**To do**
Report every line below that carries the word "endSkein".

START Extracted information

/-- The end of a round (R303): what waited for it is applied, then the take it was run for and those behind it are decided, and
the cores go on. -/
def endRound (s : State) (ctx k : Nat) : State :=
  let x := s.skein ctx k
  let s := allHanks (s.modSkein ctx k fun x =>
    { x with round := none, forTake := false, queue := x.queue.filter SkeinReq.isTake }) ctx k fun h => { h with answered := false }
  let s := (x.queue.filter fun r => !r.isTake).foldl (fun s r => applySkein s ctx k r) s
  let s := match x.forTake, (s.skein ctx k).queue with
    | true, r :: rs => decideTake (s.modSkein ctx k fun x => { x with queue := rs }.note r.amount) ctx k r
    | _, _ => s
  let s := decideWaited (s.skein ctx k).queue.length s ctx k
  let s := s.modSkein ctx k fun x => { x with queue := x.queue.map fun r => { r with waited := true } }
  let s := turnTakes (s.skein ctx k).queue.length s ctx k
  s.cores.foldl (fun s c => pumpSkein c.2.skeinQ.length s c.1 ctx k) s

/-- A recall round for SKREADX or SKINIT: with nobody to ask, it ends at once. -/
def startRound (s : State) (ctx k : Nat) : State :=
  if (roundCores s ctx k).isEmpty then endRound (beginRound s ctx k false) ctx k else beginRound s ctx k false

/-- SKEIN_REFILL_REQUEST: the oldest queued take has its turn (R302). -/
def execSkeinRefillRequest (ctx k : Nat) (s : State) : Result := .next (turnTake s ctx k)

/-- HANK_RETURN: a hank reaches the pool, and the last one ends the round (R303). -/
def execHankReturn (n : Nat) (s : State) : Result :=
  .next (match s.net[n]? with
    | some (.hank core ctx k amount true) =>
      let s := { s with net := ldel s.net n }
      let s : State := s.modSkein ctx k fun x =>
        { x with pool := min (x.pool + amount) skeinMax, ovf := x.ovf || skeinMax < x.pool + amount
                 round := x.round.map fun l => l.filter (· ≠ core) }
      if ((s.skein ctx k).round.map List.isEmpty).getD false then endRound s ctx k else s
    | some (.hank _ ctx k amount false) => poolAdd { s with net := ldel s.net n } ctx k amount
    | _ => s)

/-- SKEIN_GRANT: the answer reaches the requesting L1 (R302). -/
def execSkeinGrant (n : Nat) (s : State) : Result :=
  .next (match s.net[n]? with
    | some (.skeinGrant ctx k r g) =>
      let s := { s with net := ldel s.net n }
      (match g with
       | none => endSkein s ctx k r 0
       | some g =>
         let s := makeHank s r.core ctx k
         let s := s.modCore r.core fun c => c.useHank ctx k fun h => { h with hank := h.hank + g - r.amount }
         let s := endSkein (trimHank s r.core ctx k) ctx k r 1
         match (s.skein ctx k).round with
         | some l =>
           if l.contains r.core && !(((s.core r.core).hank ctx k).map Hank.answered).getD true then answerRound s ctx k r.core
           else s
         | none => s)
    | _ => s)

/-- SKEIN_HOME_OPERATION: a give, read or init is applied at the home, after a round where it needs one (R304 to
R306). -/
def execSkeinHomeOperation (n : Nat) (s : State) : Result :=
  .next (match s.net[n]? with
    | some (.skeinOp ctx k r) =>
      let s := { s with net := ldel s.net n }
      let x := s.skein ctx k
      let now := match r.op with
        | .readx => !x.live || x.scarce
        | .init _ => !x.live
        | _ => true
      if now then applySkein s ctx k r
      else
        let s := s.modSkein ctx k fun x => { x with queue := x.queue ++ [r] }
        if x.round.isSome then s else startRound s ctx k
    | _ => s)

END Extracted information

**Output**
       | none => endSkein s ctx k r 0
         let s := endSkein (trimHank s r.core ctx k) ctx k r 1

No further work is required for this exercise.